Which lines below include the string "filter"? Please show each one.

_ _ _

-- ==== Sys2Proof/Machine/Table.lean ====
section
/-! DEFINITION. Keyed lists in their canonical form (numbers strictly rising), cell memory over them, and
the counts that stop at their largest value. -/

namespace Sys2Proof.Machine

/-- The canonical form of a table: numbers strictly rising. -/
def Table.wf {α : Type} : Table α → Bool
  | [] => true
  | [_] => true
  | e :: e' :: t => e.1 < e'.1 && Table.wf (e' :: t)

/-- The record with a number. -/
def Table.read {α : Type} : Table α → Nat → Option α
  | [], _ => none
  | (i, a) :: t, k => if i = k then some a else Table.read t k

/-- List a record under a number, in its place. -/
def Table.write {α : Type} : Table α → Nat → α → Table α
  | [], k, a => [(k, a)]
  | (i, b) :: t, k, a =>
    if k < i then (k, a) :: (i, b) :: t
    else if k = i then (k, a) :: t
    else (i, b) :: Table.write t k a

/-- Unlist a number. -/
def Table.remove {α : Type} (t : Table α) (k : Nat) : Table α := t.filter fun e => e.1 != k

/-- Change the record with a number, if it is listed. -/
def Table.change {α : Type} (t : Table α) (k : Nat) (f : α → α) : Table α :=
  t.map fun e => (e.1, if e.1 = k then f e.2 else e.2)

/-- The lowest number from `n` on that is not listed. -/
def Table.lowestFrom {α : Type} : Nat → Table α → Nat
  | n, [] => n
  | n, (i, _) :: t => if i = n then Table.lowestFrom (n + 1) t else n

/-- The lowest number below `limit` that is not listed. -/
def Table.lowest {α : Type} (limit : Nat) (t : Table α) : Option Nat :=
  if Table.lowestFrom 0 t < limit then some (Table.lowestFrom 0 t) else none

/-- The canonical form of cell memory: addresses strictly rising, and no record listed that an unlisted
address reads as. -/
def Memory.wf (m : Memory) : Bool := Table.wf m && m.all fun e => e.2 != SkyRecord.clear

/-- The sky-pixel record at an address (R112). -/
def Memory.read (m : Memory) (a : Nat) : SkyRecord := (Table.read m a).getD SkyRecord.clear

/-- Write the sky-pixel record at an address; a clear record is unlisted. -/
def Memory.write (m : Memory) (a : Nat) (r : SkyRecord) : Memory :=
  if r = SkyRecord.clear then Table.remove m a else Table.write m a r

/-- The address of position y * 64 + x of a slot. -/
def skyAddress (slot position : Nat) : Nat := slot * Config.cellPixels + position

/-- Clear every record of a slot (R112). -/
def Memory.clearSlot (m : Memory) (slot : Nat) : Memory :=
  m.filter fun e => e.1 / Config.cellPixels != slot

/-- A count that stops at its largest value (00_scope.md 2.3). -/
def addUpTo (limit n k : Nat) : Nat := min limit (n + k)

/-- One more on a count of R63, R89, R110 and R169. -/
def countUp (n : Nat) : Nat := addUpTo Config.countMax n 1

end Sys2Proof.Machine
end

_ _ _

Task response ▸
def Table.remove {α : Type} (t : Table α) (k : Nat) : Table α := t.filter fun e => e.1 != k
  m.filter fun e => e.1 / Config.cellPixels != slot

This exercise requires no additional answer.